/-- vperm: the index is the raw bits of OB's element, modulo n; every element of a is read (R171). -/
def execVperm (c : VCtl) (d a b : WOp) (s : State) : Host.Outcome State Fault Refusal :=
  let n := lanes c.ty
  vissue c.g [] 3 [a, b] (some d) (fun x rb _ =>
    let act := laneSet c x n
    { touch := [⟨a, opw a c.ty, List.range n, true, false⟩, ⟨b, opw b c.ty, act, true, false⟩, ⟨d, opw d c.ty, act, false, false⟩],
      masks := [(c.pred, act)],
      res := lanesOut d rb (opw d c.ty)
        (act.map (fun i => (i, x.elemBits rb a (x.elemRaw rb b i (opw b c.ty) % n) c.ty, 0))) }) s

/-- x[r] modulo the element size (R172). -/
def xElem (ty : Ty) (v : Word) : Nat := v.toNat % 2 ^ tyBits ty

/-- vbcast (R172). -/
def execVbcast (c : VCtl) (d a : WOp) (xs : XReg) (idx : BitVec 7) (s : State) : Host.Outcome State Fault Refusal :=
  let srcs := if xs = 0 then [a] else []
  vissue c.g [xs] 3 srcs (some d) (fun x rb xr =>
    let act := laneSet c x (lanes c.ty)
    let v := if xs = 0 then x.elemBits rb a idx.toNat c.ty else xElem c.ty (xr xs)
    { touch := [⟨a, opw a c.ty, if xs = 0 && !act.isEmpty then [idx.toNat] else [], true, false⟩, ⟨d, opw d c.ty, act, false, false⟩],
      masks := [(c.pred, act)],
      res := lanesOut d rb (opw d c.ty) (act.map (fun i => (i, v, 0))) }) s

/-- A slide: lane i takes element `src i`, or x[XF] (R172). -/
def vSlide (src : Nat → Option Nat) (c : VCtl) (d a : WOp) (xf : XReg) (s : State) : Host.Outcome State Fault Refusal :=
  vissue c.g [xf] 3 [a] (some d) (fun x rb xr =>
    let act := laneSet c x (lanes c.ty)
    { touch := [⟨a, opw a c.ty, act.filterMap src, true, false⟩, ⟨d, opw d c.ty, act, false, false⟩], masks := [(c.pred, act)],
      res := lanesOut d rb (opw d c.ty) (act.map (fun i =>
        (i, (match src i with
          | some j => x.elemBits rb a j c.ty
          | none => xElem c.ty (xr xf)), 0))) }) s

/-- vslup. -/
def execVslup (c : VCtl) (d a : WOp) (xf : XReg) (amt : BitVec 7) (s : State) :=
  vSlide (fun i => if amt.toNat ≤ i then some (i - amt.toNat) else none) c d a xf s
/-- vsldn. -/
def execVsldn (c : VCtl) (d a : WOp) (xf : XReg) (amt : BitVec 7) (s : State) :=
  vSlide (fun i => if i + amt.toNat < lanes c.ty then some (i + amt.toNat) else none) c d a xf s

/-- vzip (R173). -/
def execVzip (g : Guard) (ty : Ty) (d a b : WOp) (s : State) : Host.Outcome State Fault Refusal :=
  let n := lanes ty
  vissue g [] 3 [a, b] (some d) (fun x rb _ =>
    { touch := [⟨a, opw a ty, List.range n, true, false⟩, ⟨b, opw b ty, List.range n, true, false⟩,
                ⟨d, opw d ty, List.range (2 * n), false, true⟩],
      res := lanesOut d rb (opw d ty)
        ((List.range (2 * n)).map (fun i => (i, x.elemBits rb (if i % 2 = 0 then a else b) (i / 2) ty, 0))) }) s

/-- vunzip (R173). -/
def execVunzip (g : Guard) (ty : Ty) (d a : WOp) (s : State) : Host.Outcome State Fault Refusal :=
  let n := lanes ty
  vissue g [] 3 [a] (some d) (fun x rb _ =>
    { touch := [⟨a, opw a ty, List.range (2 * n), true, true⟩, ⟨d, opw d ty, List.range (2 * n), false, true⟩],
      res := lanesOut d rb (opw d ty)
        ((List.range (2 * n)).map (fun i => (i, x.elemBits rb a (if i < n then 2 * i else 2 * (i - n) + 1) ty, 0))) }) s

/-! Reductions (R100, R174). -/

/-- One level of the tree: neighbours combined, the lower index on the left. -/
def pairUp {α : Type} (op : α → α → α) : List α → List α
  | a :: b :: t => op a b :: pairUp op t
  | l => l

/-- `tree` of R100 over 2^k lanes. -/
def treeOf {α : Type} (op : α → α → α) : Nat → List α → List α
  | 0, l => l
  | k + 1, l => treeOf op k (pairUp op l)

/-- The tree's value. -/
def tree {α : Type} (op : α → α → α) (d : α) (l : List α) : α := (treeOf op 7 l).headD d

/-- The elements of all lanes; an inactive lane contributes the identity. -/
def withIdentity (x : Ctx) (rb : Nat) (v : VCtl) (a : WOp) (ident : Int) : List Int :=
  (List.range (lanes v.ty)).map (fun i => if active (x.mask v.pred) i then x.elemInt rb a i v.ty else ident)

/-- A sum in FP32 with RNE (R100). The model's choice: a sum beyond the largest finite number (notes/assumptions/107.md). -/
def addF32 (a b : Nat) : Nat := arith .f .rne (exAdd .rne (decodeF .f a) (decodeF .f b)).1

/-- vrsum's value (R100, R174). -/
def sumOf (ty : Ty) (l : List Int) : Nat × BitVec 32 :=
  if tyFloat ty then convert ty .rne (decodeF .f (tree addF32 0 (l.map (fun v => arith .f .rne (flt ty v)))))
  else satInt ty (tree (· + ·) 0 l)

/-- vrmax's and vrmin's value: any NaN lane gives the canonical NaN and NV (R82, R100). -/
def extremeOf (mx : Bool) (ty : Ty) (l : List Int) : Nat × BitVec 32 :=
  if tyFloat ty then
    let r := tree (fun a b => if exNan a || exNan b then .nan else if mx then exMax a b else exMin a b) .nan (l.map (flt ty))
    (arith ty .rne r, nvBits (exNan r))
  else
    (wrapNat (tree (fun a b => if decide (a ≤ b) = mx then b else a) 0 l) (tyBits ty), 0)

/-- The identity of vrmax and vrmin as an element (R100). -/
def extremeId (mx : Bool) (ty : Ty) : Int :=
  if tyFloat ty then (infBits ty mx : Nat) else if mx then minInt ty else maxInt ty

/-- A reduction word: element 0 of d alone is written, whatever lanes are active (R174). -/
def vRed (ident : Ty → Int) (val : Ty → List Int → Nat × BitVec 32) (c : VCtl) (d a : WOp) (s : State) :
    Host.Outcome State Fault Refusal :=
  vissue c.g [] (lat35 c.ty) [a] (some d) (fun x rb _ =>
    let act := laneSet c x (lanes c.ty)
    { touch := [⟨a, opw a c.ty, act, true, false⟩, ⟨d, opw d c.ty, [0], false, false⟩], masks := [(c.pred, act)],
      res := lanesOut d rb (opw d c.ty) [(0, val c.ty (withIdentity x rb c a (ident c.ty)))] }) s

/-- vrsum. -/
def execVrsum (c : VCtl) (d a : WOp) (s : State) := vRed (fun _ => 0) sumOf c d a s
/-- vrmax. -/
def execVrmax (c : VCtl) (d a : WOp) (s : State) := vRed (extremeId true) (extremeOf true) c d a s
/-- vrmin. -/
def execVrmin (c : VCtl) (d a : WOp) (s : State) := vRed (extremeId false) (extremeOf false) c d a s

/-! The accumulator store (R175 to R177). -/

/-- What the running word of the array will write to an element of the ACS that it has not written yet: bits, NSTAT and
the marks that it meets: any, and one of a MARGIN event. A row of A that the word has not read yet gives nothing. -/
def runElem (fresh : Nat) (cl : Cluster) (r : Run) (i : Nat) : Option (Nat × BitVec 32 × Bool × Bool) :=
  if i / 16384 ≠ actOf r.entry.op || r.early.contains i then none
  else
    let row := i % 16384 / 128
    let free := Config.zeroSign fresh i
    match r.entry.op with
    | .mma m =>
      if r.rows ≤ row && decide (row < rowsOf m.mm1) then
        (aRow r m row).map (fun a =>
          let v := stepElem fresh r m a row (i % 128) (cl.elem i)
          (v.1, v.2.1, v.2.2, stepBad true r m a row (i % 128)))
      else none
    | .mzero _ => some (0, 0, false, false)
    | .mtcopy _ t | .mtadd _ _ t =>
      let v := tileElem free r.entry.op (cl.elem i) (cl.elem (t * 16384 + i % 16384))
      some (v.1, v.2, false, false)
    | .mtscale _ _ =>
      let v := tileElem free r.entry.op (cl.elem i) 0
      some (v.1, v.2, false, false)
    | _ => none

/-- An element that a vaccrd sees as the running word will leave it is written now (R177). -/
def seeEarly (fresh core i : Nat) (s : State) : State :=
  let cl := s.cluster (clusterOf core)
  match cl.mxa.run with
  | none => s
  | some r =>
    if Config.accPrefix (fresh + i) then
      match runElem fresh cl r i with
      | none => s
      | some (v, n, bad, margin) =>
        s.updCluster (clusterOf core) (fun c =>
          let c := c.setElems [(i, v)]
          { c with mxa := { c.mxa with run := some { r with early := i :: r.early, nstat := r.nstat ||| n,
                                                            marked := r.marked || bad,
                                                            margin := r.margin || margin } } })
    else s

/-- The entry writes elements of the ACS for stream E. -/
def isVaccwr (e : MEntry) : Bool :=
  match e.op with
  | .vaccwr _ => true
  | _ => false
□ □ □
**ABOUT THIS TASK**
Word for word, quote the lines of the material from the first line through the line with "def execVsldn (c", both ends included.

**SOLVED EXERCISE**
/-- vperm: the index is the raw bits of OB's element, modulo n; every element of a is read (R171). -/
def execVperm (c : VCtl) (d a b : WOp) (s : State) : Host.Outcome State Fault Refusal :=
  let n := lanes c.ty
  vissue c.g [] 3 [a, b] (some d) (fun x rb _ =>
    let act := laneSet c x n
    { touch := [⟨a, opw a c.ty, List.range n, true, false⟩, ⟨b, opw b c.ty, act, true, false⟩, ⟨d, opw d c.ty, act, false, false⟩],
      masks := [(c.pred, act)],
      res := lanesOut d rb (opw d c.ty)
        (act.map (fun i => (i, x.elemBits rb a (x.elemRaw rb b i (opw b c.ty) % n) c.ty, 0))) }) s

/-- x[r] modulo the element size (R172). -/
def xElem (ty : Ty) (v : Word) : Nat := v.toNat % 2 ^ tyBits ty

/-- vbcast (R172). -/
def execVbcast (c : VCtl) (d a : WOp) (xs : XReg) (idx : BitVec 7) (s : State) : Host.Outcome State Fault Refusal :=
  let srcs := if xs = 0 then [a] else []
  vissue c.g [xs] 3 srcs (some d) (fun x rb xr =>
    let act := laneSet c x (lanes c.ty)
    let v := if xs = 0 then x.elemBits rb a idx.toNat c.ty else xElem c.ty (xr xs)
    { touch := [⟨a, opw a c.ty, if xs = 0 && !act.isEmpty then [idx.toNat] else [], true, false⟩, ⟨d, opw d c.ty, act, false, false⟩],
      masks := [(c.pred, act)],
      res := lanesOut d rb (opw d c.ty) (act.map (fun i => (i, v, 0))) }) s

/-- A slide: lane i takes element `src i`, or x[XF] (R172). -/
def vSlide (src : Nat → Option Nat) (c : VCtl) (d a : WOp) (xf : XReg) (s : State) : Host.Outcome State Fault Refusal :=
  vissue c.g [xf] 3 [a] (some d) (fun x rb xr =>
    let act := laneSet c x (lanes c.ty)
    { touch := [⟨a, opw a c.ty, act.filterMap src, true, false⟩, ⟨d, opw d c.ty, act, false, false⟩], masks := [(c.pred, act)],
      res := lanesOut d rb (opw d c.ty) (act.map (fun i =>
        (i, (match src i with
          | some j => x.elemBits rb a j c.ty
          | none => xElem c.ty (xr xf)), 0))) }) s

/-- vslup. -/
def execVslup (c : VCtl) (d a : WOp) (xf : XReg) (amt : BitVec 7) (s : State) :=
  vSlide (fun i => if amt.toNat ≤ i then some (i - amt.toNat) else none) c d a xf s
/-- vsldn. -/
def execVsldn (c : VCtl) (d a : WOp) (xf : XReg) (amt : BitVec 7) (s : State) :=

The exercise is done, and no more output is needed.